Em inferno político-diplomático transformou-se Kosovo após as eleições parlamentares de 12 de dezembro do ano passado. Isto não se deve, somente, ao fato de que os resultados das urnas tornam penoso e, provavelmente, prolongado processo a formação de governo (o primeiro partido recebeu apenas 33,5% dos votos, o segundo, 23,6%, o terceiro, 12,2%, e o quarto, 10,8%, mas o quarto, terceiro e segundo recusam-se a compor coalizão com o primeiro).

O instável cenário político complicou-se, extremamente, após a intervenção pós-eleitoral indireta da Alemanha, Grã-Bretanha, França e EUA, os quais, dedicam-se a um selvagem poquer político entre si com objetivo de aumentarem sua estreita influência individual sobre as evoluções políticas de Kosovo e, indiretamente, sobre os demais países balcânicos. Efetivamente, seus lances são, de fato, impressionantes.

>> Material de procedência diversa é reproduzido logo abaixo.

-- ==== Sys2Proof/Word.lean ====
section
/-! DEFINITION. The widths of the block's data: a byte, a 16-bit word, a 9-bit cell address, a 9-bit length
(spec/00_scope.md R5, spec/10_state.md R10). All values are unsigned. -/

namespace Sys2Proof

/-- A byte, 0 to 255 (00_scope.md section 6). -/
abbrev Byte := BitVec 8

/-- The 16-bit data path, command word and checksum width (R5 `CELL_DATA_WIDTH`, `CRC_WIDTH`; R58). -/
abbrev Word := BitVec 16

/-- A host cell address, 9 bits, 512 cells (R5 `CELL_ADDR_WIDTH`, R30). -/
abbrev CellAddr := BitVec 9

/-- The width of `PLEN` and `FLEN`, 0 to 511 (R16, R17). -/
abbrev Length := BitVec 9

end Sys2Proof
end

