-- ==== Sys2Proof/Decode.lean ====
section
/-! DEFINITION. The command decoder, total on every 16-bit word and rejecting by name, and after it the encoder
(spec/30_encoding.md R58 to R61, spec/opcode_table.json). -/

namespace Sys2Proof

/-- Why a word is reserved (R61). -/
inductive ReservedWord where
  /-- The opcode is none of 0x00, 0x01, 0x02, 0x10, 0x20, 0x30. -/
  | opcode (op : Byte)
  /-- The opcode is one of 0x00, 0x01, 0x10, 0x20, 0x30 and `imm8` is not 0x00. -/
  | immediate (op imm8 : Byte)
  deriving DecidableEq, Repr

/-- Bits 15:8 of a command word (R58). -/
def opcodeField (w : Word) : Byte := w.extractLsb' 8 8

/-- Bits 7:0 of a command word (R58, R59: used as it stands, unsigned). -/
def immField (w : Word) : Byte := w.extractLsb' 0 8

/-- A command whose `imm8` must be 0x00 (R58, R61). -/
def decodeBare (w : Word) (i : Instr) : Except ReservedWord Instr :=
  if immField w = 0 then .ok i else .error (.immediate (opcodeField w) (immField w))

/-- The decoder of `CMD` writes (R18, R60, R61). -/
def decode (w : Word) : Except ReservedWord Instr :=
  match (opcodeField w).toNat with
  | 0x00 => decodeBare w .nop
  | 0x01 => decodeBare w .crcInit
  | 0x02 => .ok (.crcByte (immField w))
  | 0x10 => decodeBare w .enc
  | 0x20 => decodeBare w .dec
  | 0x30 => decodeBare w .clr
  | _    => .error (.opcode (opcodeField w))

/-- The command read from a table word of `nbits` bits. A command is exactly one 16-bit word (R58), so bits of `w` at and
above `nbits` are not part of it and what is left must fit 16 bits (log 10). -/
def decodeTableWord (nbits w : Nat) : Option Instr :=
  let v := w % 2 ^ nbits
  if v < 2 ^ 16 then (decode (BitVec.ofNat 16 v)).toOption else none

/-- The command word of a command (R60, R63). -/
def encode : Instr → Word
  | .nop          => 0x0000
  | .crcInit      => 0x0100
  | .crcByte imm8 => 0x0200 ||| imm8.setWidth 16
  | .enc          => 0x1000
  | .dec          => 0x2000
  | .clr          => 0x3000

end Sys2Proof
end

As eleições foram realizadas num domingo (12 de dezembro passado). Assim que foram conhecidos os resultados extra-oficiais na segunda-feira, imediatamente, começaram a cair as "bombas políticas".

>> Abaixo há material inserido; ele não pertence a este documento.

-- ==== Sys2Proof/Laws/Flags.lean ====
section
/-! SUPPORT. The fields of `STATUS` after each write of it (spec/10_state.md R19, R20, R22). -/

namespace Sys2Proof.Machine

variable (w : Word) (e : BitVec 3) (l : BitVec 2)

@[simp] theorem errField_withOutcome : errField (withOutcome w e l) = e := by
  ext i hi
  simp only [errField, withOutcome, BitVec.getElem_extractLsb', BitVec.getLsbD_or, BitVec.getLsbD_and, BitVec.getLsbD_not,
    BitVec.getLsbD_setWidth, BitVec.getLsbD_shiftLeft]
  rw [← BitVec.getLsbD_eq_getElem]
  interval_cases i <;> simp

@[simp] theorem lastField_withOutcome : lastField (withOutcome w e l) = l := by
  ext i hi
  simp only [lastField, withOutcome, BitVec.getElem_extractLsb', BitVec.getLsbD_or, BitVec.getLsbD_and, BitVec.getLsbD_not,
    BitVec.getLsbD_setWidth, BitVec.getLsbD_shiftLeft]
  rw [← BitVec.getLsbD_eq_getElem]
  interval_cases i <;> simp

@[simp] theorem accErrBit_withOutcome : accErrBit (withOutcome w e l) = accErrBit w := by
  simp [accErrBit, withOutcome]

@[simp] theorem reserved_withOutcome : withOutcome w e l &&& statusReservedMask = w &&& statusReservedMask := by
  ext i hi
  simp only [withOutcome, statusReservedMask, BitVec.getElem_and, BitVec.getElem_or, BitVec.getElem_not,
    BitVec.getElem_setWidth, BitVec.getElem_shiftLeft]
  interval_cases i <;> simp

@[simp] theorem errField_withAccErr : errField (withAccErr w) = errField w := by
  ext i hi
  simp only [errField, withAccErr, BitVec.getElem_extractLsb', BitVec.getLsbD_or]
  interval_cases i <;> simp

@[simp] theorem lastField_withAccErr : lastField (withAccErr w) = lastField w := by
  ext i hi
  simp only [lastField, withAccErr, BitVec.getElem_extractLsb', BitVec.getLsbD_or]
  interval_cases i <;> simp

@[simp] theorem accErrBit_withAccErr : accErrBit (withAccErr w) = true := by
  simp [accErrBit, withAccErr]

@[simp] theorem reserved_withAccErr : withAccErr w &&& statusReservedMask = w &&& statusReservedMask := by
  ext i hi
  simp only [withAccErr, statusReservedMask, BitVec.getElem_and, BitVec.getElem_or]
  interval_cases i <;> simp

/-- `STATUS` is its three fields and its reserved bits. -/
theorem status_ext (v w : Word) (he : errField v = errField w) (hl : lastField v = lastField w)
    (ha : accErrBit v = accErrBit w) (hr : v &&& statusReservedMask = w &&& statusReservedMask) : v = w := by
  have he' : ∀ j, j < 3 → v.getLsbD j = w.getLsbD j := fun j hj => by
    simpa [errField, hj] using congrArg (fun x => x.getLsbD j) he
  have hl' : ∀ j, j < 2 → v.getLsbD (4 + j) = w.getLsbD (4 + j) := fun j hj => by
    simpa [lastField, hj] using congrArg (fun x => x.getLsbD j) hl
  have hr' : ∀ j, statusReservedMask.getLsbD j = true → v.getLsbD j = w.getLsbD j := fun j hj => by
    have := congrArg (fun x => x.getLsbD j) hr
    simpa only [BitVec.getLsbD_and, hj, Bool.and_true] using this
  ext i hi
  rw [← BitVec.getLsbD_eq_getElem, ← BitVec.getLsbD_eq_getElem]
  interval_cases i <;>
    first
      | exact he' _ (by decide)
      | exact hl' 0 (by decide)
      | exact hl' 1 (by decide)
      | exact ha
      | exact hr' _ (by decide)

/-! The fields of a state after each shared operation that writes `STATUS`. -/

variable (s : State) (k : ErrorKind) (c : CodecCommand)

@[simp] theorem err_refuse : (refuse s).err = s.err := errField_withAccErr _
@[simp] theorem last_refuse : (refuse s).last = s.last := lastField_withAccErr _
@[simp] theorem accErr_refuse : (refuse s).accErr = true := accErrBit_withAccErr _
@[simp] theorem err_raise : (raise k c s).err = errCode k := errField_withOutcome _ _ _
@[simp] theorem last_raise : (raise k c s).last = lastCode c := lastField_withOutcome _ _ _
@[simp] theorem accErr_raise : (raise k c s).accErr = s.accErr := accErrBit_withOutcome _ _ _
@[simp] theorem err_succeed : (succeed c s).err = 0 := errField_withOutcome _ _ _
@[simp] theorem last_succeed : (succeed c s).last = lastCode c := lastField_withOutcome _ _ _
@[simp] theorem accErr_succeed : (succeed c s).accErr = s.accErr := accErrBit_withOutcome _ _ _

/-! No other update touches the fields of `STATUS`. -/

@[simp] theorem err_setCrc (v : Word) : (s.setCrc v).err = s.err := rfl
@[simp] theorem last_setCrc (v : Word) : (s.setCrc v).last = s.last := rfl
@[simp] theorem accErr_setCrc (v : Word) : (s.setCrc v).accErr = s.accErr := rfl
@[simp] theorem err_setAddr (v : Byte) : (s.setAddr v).err = s.err := rfl
@[simp] theorem last_setAddr (v : Byte) : (s.setAddr v).last = s.last := rfl
@[simp] theorem accErr_setAddr (v : Byte) : (s.setAddr v).accErr = s.accErr := rfl
@[simp] theorem err_setFc (v : Byte) : (s.setFc v).err = s.err := rfl
@[simp] theorem last_setFc (v : Byte) : (s.setFc v).last = s.last := rfl
@[simp] theorem accErr_setFc (v : Byte) : (s.setFc v).accErr = s.accErr := rfl
@[simp] theorem err_setPlen (v : Length) : (s.setPlen v).err = s.err := rfl
@[simp] theorem last_setPlen (v : Length) : (s.setPlen v).last = s.last := rfl
@[simp] theorem accErr_setPlen (v : Length) : (s.setPlen v).accErr = s.accErr := rfl
@[simp] theorem err_setFlen (v : Length) : (s.setFlen v).err = s.err := rfl
@[simp] theorem last_setFlen (v : Length) : (s.setFlen v).last = s.last := rfl
@[simp] theorem accErr_setFlen (v : Length) : (s.setFlen v).accErr = s.accErr := rfl
@[simp] theorem err_setPending (v : List Event) : (s.setPending v).err = s.err := rfl
@[simp] theorem last_setPending (v : List Event) : (s.setPending v).last = s.last := rfl
@[simp] theorem accErr_setPending (v : List Event) : (s.setPending v).accErr = s.accErr := rfl
@[simp] theorem err_answer (v : Word) : (s.answer v).err = s.err := rfl
@[simp] theorem last_answer (v : Word) : (s.answer v).last = s.last := rfl
@[simp] theorem accErr_answer (v : Word) : (s.answer v).accErr = s.accErr := rfl
@[simp] theorem err_store (j : Nat) (b : Byte) : (s.store j b).err = s.err := rfl
@[simp] theorem last_store (j : Nat) (b : Byte) : (s.store j b).last = s.last := rfl
@[simp] theorem accErr_store (j : Nat) (b : Byte) : (s.store j b).accErr = s.accErr := rfl

end Sys2Proof.Machine
end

Os EUA foram os primeiros a abrir o jogo e, pelo fato de o primeiro partido ser do primeiro-ministro em fim de mandato – e extremamente filo-norte-americano – Hassim Thatsi, o Departamento de Estado apressou-se a reconhecer o resultado eleitoral, com o representante da diplomacia norte-americana, Mark Toner, elogiando a "evolução democrática de Kosovo", apesar das inúmeras denúncias de gritantes casos de fraudes formuladas pela oposição política do país.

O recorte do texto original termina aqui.